## What is required
Word for word, restate the lines from the start of the data down to the line with "some (t.name, r)", both included.

## Extracted entries
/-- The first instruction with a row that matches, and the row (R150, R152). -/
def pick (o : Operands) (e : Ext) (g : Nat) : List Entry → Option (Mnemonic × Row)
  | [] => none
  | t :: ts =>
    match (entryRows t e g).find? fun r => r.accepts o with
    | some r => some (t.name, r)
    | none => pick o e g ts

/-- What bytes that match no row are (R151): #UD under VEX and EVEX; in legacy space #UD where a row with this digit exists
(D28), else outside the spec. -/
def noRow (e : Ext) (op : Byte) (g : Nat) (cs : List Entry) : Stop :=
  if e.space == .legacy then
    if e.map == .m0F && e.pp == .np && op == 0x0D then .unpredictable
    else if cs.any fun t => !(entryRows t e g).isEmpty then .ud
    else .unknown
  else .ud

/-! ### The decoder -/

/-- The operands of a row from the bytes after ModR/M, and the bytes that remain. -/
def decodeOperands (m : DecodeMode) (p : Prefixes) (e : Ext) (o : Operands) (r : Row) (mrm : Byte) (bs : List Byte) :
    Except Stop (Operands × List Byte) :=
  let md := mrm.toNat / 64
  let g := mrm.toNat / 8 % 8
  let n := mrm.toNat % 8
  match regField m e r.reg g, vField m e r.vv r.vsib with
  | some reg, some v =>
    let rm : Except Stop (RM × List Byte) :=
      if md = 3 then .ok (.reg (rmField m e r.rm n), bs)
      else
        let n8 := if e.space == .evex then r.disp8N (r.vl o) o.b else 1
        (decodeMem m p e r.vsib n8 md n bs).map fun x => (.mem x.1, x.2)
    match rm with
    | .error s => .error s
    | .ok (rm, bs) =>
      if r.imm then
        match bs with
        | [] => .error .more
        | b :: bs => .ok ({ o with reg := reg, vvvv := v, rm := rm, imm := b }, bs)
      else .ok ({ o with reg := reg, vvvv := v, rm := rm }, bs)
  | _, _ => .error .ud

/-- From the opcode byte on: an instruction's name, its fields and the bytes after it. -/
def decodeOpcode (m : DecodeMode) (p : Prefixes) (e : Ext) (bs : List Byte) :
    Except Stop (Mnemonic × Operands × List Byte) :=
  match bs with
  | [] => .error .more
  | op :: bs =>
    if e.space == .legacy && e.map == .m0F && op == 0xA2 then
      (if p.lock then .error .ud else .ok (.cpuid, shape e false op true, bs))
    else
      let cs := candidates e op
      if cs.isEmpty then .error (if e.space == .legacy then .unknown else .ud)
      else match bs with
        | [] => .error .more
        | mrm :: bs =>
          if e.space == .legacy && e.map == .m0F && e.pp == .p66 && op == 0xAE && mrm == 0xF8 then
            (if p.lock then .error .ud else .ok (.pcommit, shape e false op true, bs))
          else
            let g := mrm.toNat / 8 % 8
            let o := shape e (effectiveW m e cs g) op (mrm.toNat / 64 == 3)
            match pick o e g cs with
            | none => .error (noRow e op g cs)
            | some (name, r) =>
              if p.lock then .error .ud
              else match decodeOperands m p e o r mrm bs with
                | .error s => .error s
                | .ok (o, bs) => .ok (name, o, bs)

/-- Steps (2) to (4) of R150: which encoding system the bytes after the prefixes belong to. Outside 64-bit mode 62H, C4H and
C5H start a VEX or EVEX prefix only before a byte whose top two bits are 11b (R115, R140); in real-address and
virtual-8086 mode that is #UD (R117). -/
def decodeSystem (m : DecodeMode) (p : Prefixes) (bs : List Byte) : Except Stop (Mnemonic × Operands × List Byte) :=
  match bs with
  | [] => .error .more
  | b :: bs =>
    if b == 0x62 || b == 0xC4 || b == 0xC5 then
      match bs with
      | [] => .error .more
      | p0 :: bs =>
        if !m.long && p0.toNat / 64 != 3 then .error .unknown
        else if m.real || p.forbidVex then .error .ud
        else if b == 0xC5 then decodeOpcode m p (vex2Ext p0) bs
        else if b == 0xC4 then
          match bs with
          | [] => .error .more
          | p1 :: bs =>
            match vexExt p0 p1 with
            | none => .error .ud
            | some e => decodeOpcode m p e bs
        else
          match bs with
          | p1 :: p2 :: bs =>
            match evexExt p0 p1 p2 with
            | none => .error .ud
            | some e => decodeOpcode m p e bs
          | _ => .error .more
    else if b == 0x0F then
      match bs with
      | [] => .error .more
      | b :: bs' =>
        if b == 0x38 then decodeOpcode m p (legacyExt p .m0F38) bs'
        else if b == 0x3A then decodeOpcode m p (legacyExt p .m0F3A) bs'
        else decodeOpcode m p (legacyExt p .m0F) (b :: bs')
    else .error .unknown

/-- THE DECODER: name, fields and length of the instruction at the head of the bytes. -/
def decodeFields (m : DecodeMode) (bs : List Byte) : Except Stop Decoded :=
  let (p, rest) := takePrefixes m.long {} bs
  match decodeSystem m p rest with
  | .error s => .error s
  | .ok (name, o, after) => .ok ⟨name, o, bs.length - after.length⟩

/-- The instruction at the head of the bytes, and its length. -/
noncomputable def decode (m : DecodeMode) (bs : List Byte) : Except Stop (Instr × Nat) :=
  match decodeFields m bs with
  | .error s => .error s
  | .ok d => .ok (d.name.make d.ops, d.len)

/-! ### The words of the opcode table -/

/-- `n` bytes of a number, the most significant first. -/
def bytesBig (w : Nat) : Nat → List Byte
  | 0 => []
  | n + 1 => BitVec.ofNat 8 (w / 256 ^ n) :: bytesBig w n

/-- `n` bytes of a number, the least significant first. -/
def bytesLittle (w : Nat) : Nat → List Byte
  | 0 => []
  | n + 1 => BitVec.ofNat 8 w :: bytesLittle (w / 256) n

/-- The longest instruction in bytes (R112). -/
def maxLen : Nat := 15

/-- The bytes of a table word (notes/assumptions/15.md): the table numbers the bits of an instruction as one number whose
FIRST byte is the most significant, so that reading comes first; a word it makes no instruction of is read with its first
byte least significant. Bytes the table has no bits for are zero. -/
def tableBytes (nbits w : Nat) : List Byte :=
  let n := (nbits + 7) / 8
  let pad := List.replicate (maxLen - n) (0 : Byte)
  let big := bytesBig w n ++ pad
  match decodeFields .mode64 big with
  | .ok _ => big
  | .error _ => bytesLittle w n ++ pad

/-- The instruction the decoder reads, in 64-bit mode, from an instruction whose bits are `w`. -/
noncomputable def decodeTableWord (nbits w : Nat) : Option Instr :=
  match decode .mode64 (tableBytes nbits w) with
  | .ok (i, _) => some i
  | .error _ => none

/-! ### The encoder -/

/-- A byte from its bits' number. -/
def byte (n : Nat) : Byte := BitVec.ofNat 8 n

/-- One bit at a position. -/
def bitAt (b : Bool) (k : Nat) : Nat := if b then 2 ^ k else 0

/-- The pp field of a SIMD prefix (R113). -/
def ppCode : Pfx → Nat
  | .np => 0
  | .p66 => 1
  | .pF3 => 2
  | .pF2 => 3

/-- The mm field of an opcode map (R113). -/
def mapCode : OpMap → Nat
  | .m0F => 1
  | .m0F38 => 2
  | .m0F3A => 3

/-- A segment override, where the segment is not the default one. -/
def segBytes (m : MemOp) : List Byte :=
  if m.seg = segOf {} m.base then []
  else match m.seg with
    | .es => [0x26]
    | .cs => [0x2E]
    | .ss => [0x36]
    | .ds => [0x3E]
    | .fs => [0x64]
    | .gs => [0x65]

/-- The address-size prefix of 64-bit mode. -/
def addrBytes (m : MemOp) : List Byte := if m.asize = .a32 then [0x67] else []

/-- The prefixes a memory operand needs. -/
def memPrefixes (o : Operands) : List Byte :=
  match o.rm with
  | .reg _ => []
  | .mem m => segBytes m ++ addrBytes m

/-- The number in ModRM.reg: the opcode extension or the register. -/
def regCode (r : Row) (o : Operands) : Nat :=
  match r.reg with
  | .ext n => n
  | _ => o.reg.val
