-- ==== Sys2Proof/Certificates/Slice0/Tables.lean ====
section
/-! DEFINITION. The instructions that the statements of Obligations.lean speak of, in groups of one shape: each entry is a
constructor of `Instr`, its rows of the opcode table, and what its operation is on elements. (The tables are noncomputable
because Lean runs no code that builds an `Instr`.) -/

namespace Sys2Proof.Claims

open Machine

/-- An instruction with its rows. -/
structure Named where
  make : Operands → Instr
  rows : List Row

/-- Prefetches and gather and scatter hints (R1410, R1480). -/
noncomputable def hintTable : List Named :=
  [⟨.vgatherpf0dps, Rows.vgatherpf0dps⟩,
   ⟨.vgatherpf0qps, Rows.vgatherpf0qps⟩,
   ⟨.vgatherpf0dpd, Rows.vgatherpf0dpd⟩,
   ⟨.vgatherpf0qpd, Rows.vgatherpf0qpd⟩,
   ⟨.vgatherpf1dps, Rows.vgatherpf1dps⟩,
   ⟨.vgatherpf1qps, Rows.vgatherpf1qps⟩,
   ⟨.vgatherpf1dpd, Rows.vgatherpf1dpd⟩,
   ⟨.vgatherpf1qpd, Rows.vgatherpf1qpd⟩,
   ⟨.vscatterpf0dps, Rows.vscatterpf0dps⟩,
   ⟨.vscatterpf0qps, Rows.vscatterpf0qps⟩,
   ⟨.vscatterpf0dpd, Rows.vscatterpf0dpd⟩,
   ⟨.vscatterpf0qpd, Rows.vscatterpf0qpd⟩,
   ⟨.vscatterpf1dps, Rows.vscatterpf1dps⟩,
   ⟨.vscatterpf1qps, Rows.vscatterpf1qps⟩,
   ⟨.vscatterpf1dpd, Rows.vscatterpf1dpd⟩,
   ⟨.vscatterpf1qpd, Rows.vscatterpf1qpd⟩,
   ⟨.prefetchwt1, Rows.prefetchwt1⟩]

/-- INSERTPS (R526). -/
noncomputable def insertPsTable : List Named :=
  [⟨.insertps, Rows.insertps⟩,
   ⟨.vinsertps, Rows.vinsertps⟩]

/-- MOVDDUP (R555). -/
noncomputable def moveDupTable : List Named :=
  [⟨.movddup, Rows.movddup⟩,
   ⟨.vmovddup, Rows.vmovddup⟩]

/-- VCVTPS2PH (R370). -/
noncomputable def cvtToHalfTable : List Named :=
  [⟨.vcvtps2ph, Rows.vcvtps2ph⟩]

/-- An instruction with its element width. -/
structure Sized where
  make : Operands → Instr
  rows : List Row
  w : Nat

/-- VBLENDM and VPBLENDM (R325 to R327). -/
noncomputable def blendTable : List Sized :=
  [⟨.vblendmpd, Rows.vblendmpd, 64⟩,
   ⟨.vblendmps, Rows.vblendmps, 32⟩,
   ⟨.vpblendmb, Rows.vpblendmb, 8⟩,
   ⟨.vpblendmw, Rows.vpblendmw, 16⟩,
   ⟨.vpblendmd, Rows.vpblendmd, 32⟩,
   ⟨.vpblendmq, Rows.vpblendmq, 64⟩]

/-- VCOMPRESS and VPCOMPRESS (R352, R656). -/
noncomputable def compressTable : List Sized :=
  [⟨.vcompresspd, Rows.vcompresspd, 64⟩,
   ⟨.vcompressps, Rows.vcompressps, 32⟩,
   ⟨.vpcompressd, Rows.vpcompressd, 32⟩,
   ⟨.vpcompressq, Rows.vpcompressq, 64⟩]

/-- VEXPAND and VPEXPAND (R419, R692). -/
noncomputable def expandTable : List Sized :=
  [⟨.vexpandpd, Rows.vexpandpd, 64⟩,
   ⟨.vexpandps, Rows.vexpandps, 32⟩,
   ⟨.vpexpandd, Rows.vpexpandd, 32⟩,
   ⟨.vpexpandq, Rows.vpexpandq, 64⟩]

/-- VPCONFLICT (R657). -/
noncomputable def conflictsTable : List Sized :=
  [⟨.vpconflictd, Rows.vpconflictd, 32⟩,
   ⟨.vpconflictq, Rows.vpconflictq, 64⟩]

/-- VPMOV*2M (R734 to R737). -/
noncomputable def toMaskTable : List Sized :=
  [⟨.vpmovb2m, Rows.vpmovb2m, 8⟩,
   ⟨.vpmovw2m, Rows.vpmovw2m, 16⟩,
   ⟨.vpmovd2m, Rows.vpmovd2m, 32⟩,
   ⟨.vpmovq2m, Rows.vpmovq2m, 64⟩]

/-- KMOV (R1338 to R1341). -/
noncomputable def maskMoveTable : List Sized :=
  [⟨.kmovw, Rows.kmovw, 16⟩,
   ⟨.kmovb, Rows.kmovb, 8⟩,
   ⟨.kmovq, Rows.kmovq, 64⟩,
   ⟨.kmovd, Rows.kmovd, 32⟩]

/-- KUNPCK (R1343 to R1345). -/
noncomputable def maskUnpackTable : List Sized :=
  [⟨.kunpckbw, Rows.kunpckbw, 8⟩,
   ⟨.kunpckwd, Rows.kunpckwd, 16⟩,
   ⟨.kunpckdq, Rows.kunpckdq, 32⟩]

## Answer below
/-- The first instruction with a row that matches, and the row (R150, R152). -/
def pick (o : Operands) (e : Ext) (g : Nat) : List Entry → Option (Mnemonic × Row)
  | [] => none
  | t :: ts =>
    match (entryRows t e g).find? fun r => r.accepts o with
    | some r => some (t.name, r)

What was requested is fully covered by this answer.